• YOUR GOAL: Search the records below for the word "ffLast". Pull out each line that has it.

(MATERIAL SUPPLIED Opens)

-- ==== Sys2Proof/Laws/PerInstr.lean ====
section
/-! SUPPORT. The family `EncodedFields`: what the word of each command holds in its `OPC`, `UNIT` and `RSV` fields
(spec/30_encoding.md R80, R81, R83), one lemma per command. -/

namespace Sys2Proof.Laws

/-- The encoded word of a command carries its opcode, its unit and a zero `RSV`. -/
def EncodedFields.Statement (i : Instr) : Prop :=
  opcField (encode i) = opcode i ∧ unitField (encode i) = unitCode i.unit ∧ rsvField (encode i) = 0#16

theorem EncodedFields.all (i : Instr) : EncodedFields.Statement i :=
  ⟨opcField_pack _ _ _ _ _ _, unitField_pack _ _ _ _ _ _, rsvField_pack _ _ _ _ _ _⟩

theorem EncodedFields.procSec (n : Nat) :
    EncodedFields.Statement (.procSec n) := EncodedFields.all _

theorem EncodedFields.procShlf (n : Nat) :
    EncodedFields.Statement (.procShlf n) := EncodedFields.all _

theorem EncodedFields.procWah (n : Nat) (sc : Bool) :
    EncodedFields.Statement (.procWah n sc) := EncodedFields.all _

theorem EncodedFields.procFlng (n : Nat) :
    EncodedFields.Statement (.procFlng n) := EncodedFields.all _

theorem EncodedFields.procDist (n : Nat) :
    EncodedFields.Statement (.procDist n) := EncodedFields.all _

theorem EncodedFields.procRvrb (n : Nat) :
    EncodedFields.Statement (.procRvrb n) := EncodedFields.all _

theorem EncodedFields.setEnabledShlf (en : Bool) :
    EncodedFields.Statement (.setEnabledShlf en) := EncodedFields.all _

theorem EncodedFields.setEnabledWah (en : Bool) :
    EncodedFields.Statement (.setEnabledWah en) := EncodedFields.all _

theorem EncodedFields.setEnabledFlng (en : Bool) :
    EncodedFields.Statement (.setEnabledFlng en) := EncodedFields.all _

theorem EncodedFields.setEnabledDist (en : Bool) :
    EncodedFields.Statement (.setEnabledDist en) := EncodedFields.all _

theorem EncodedFields.setEnabledRvrb (en : Bool) :
    EncodedFields.Statement (.setEnabledRvrb en) := EncodedFields.all _

theorem EncodedFields.setWetGammaFlng (g : F32) :
    EncodedFields.Statement (.setWetGammaFlng g) := EncodedFields.all _

theorem EncodedFields.setWetGammaDist (g : F32) :
    EncodedFields.Statement (.setWetGammaDist g) := EncodedFields.all _

theorem EncodedFields.setWetGammaRvrb (g : F32) :
    EncodedFields.Statement (.setWetGammaRvrb g) := EncodedFields.all _

theorem EncodedFields.setLfoFreqWah (v : F32) :
    EncodedFields.Statement (.setLfoFreqWah v) := EncodedFields.all _

theorem EncodedFields.setLfoFreqFlng (v : F32) :
    EncodedFields.Statement (.setLfoFreqFlng v) := EncodedFields.all _

theorem EncodedFields.setTapsSec (ffFirst ffLast fbLast : F32) :
    EncodedFields.Statement (.setTapsSec ffFirst ffLast fbLast) := EncodedFields.all _

theorem EncodedFields.resetHistSec :
    EncodedFields.Statement (.resetHistSec) := EncodedFields.all _

theorem EncodedFields.setTypeShlf (t : Word32) :
    EncodedFields.Statement (.setTypeShlf t) := EncodedFields.all _

theorem EncodedFields.setGainShlf (g : F32) :
    EncodedFields.Statement (.setGainShlf g) := EncodedFields.all _

theorem EncodedFields.setCutoffShlf (c : F32) :
    EncodedFields.Statement (.setCutoffShlf c) := EncodedFields.all _

theorem EncodedFields.setCutoffMinWah (v : F32) :
    EncodedFields.Statement (.setCutoffMinWah v) := EncodedFields.all _

theorem EncodedFields.setCutoffMaxWah (v : F32) :
    EncodedFields.Statement (.setCutoffMaxWah v) := EncodedFields.all _

theorem EncodedFields.setDampWah (v : F32) :
    EncodedFields.Statement (.setDampWah v) := EncodedFields.all _

theorem EncodedFields.setDistFuncDist (code : Word32) :
    EncodedFields.Statement (.setDistFuncDist code) := EncodedFields.all _

theorem EncodedFields.setBoostDist (b : F32) :
    EncodedFields.Statement (.setBoostDist b) := EncodedFields.all _

theorem EncodedFields.setCombModeRvrb (m : Mode) :
    EncodedFields.Statement (.setCombModeRvrb m) := EncodedFields.all _

theorem EncodedFields.setApModeRvrb (m : Mode) :
    EncodedFields.Statement (.setApModeRvrb m) := EncodedFields.all _

end Sys2Proof.Laws
end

(MATERIAL SUPPLIED Closes)

• YOUR SOLUTION:
theorem EncodedFields.setTapsSec (ffFirst ffLast fbLast : F32) :
    EncodedFields.Statement (.setTapsSec ffFirst ffLast fbLast) := EncodedFields.all _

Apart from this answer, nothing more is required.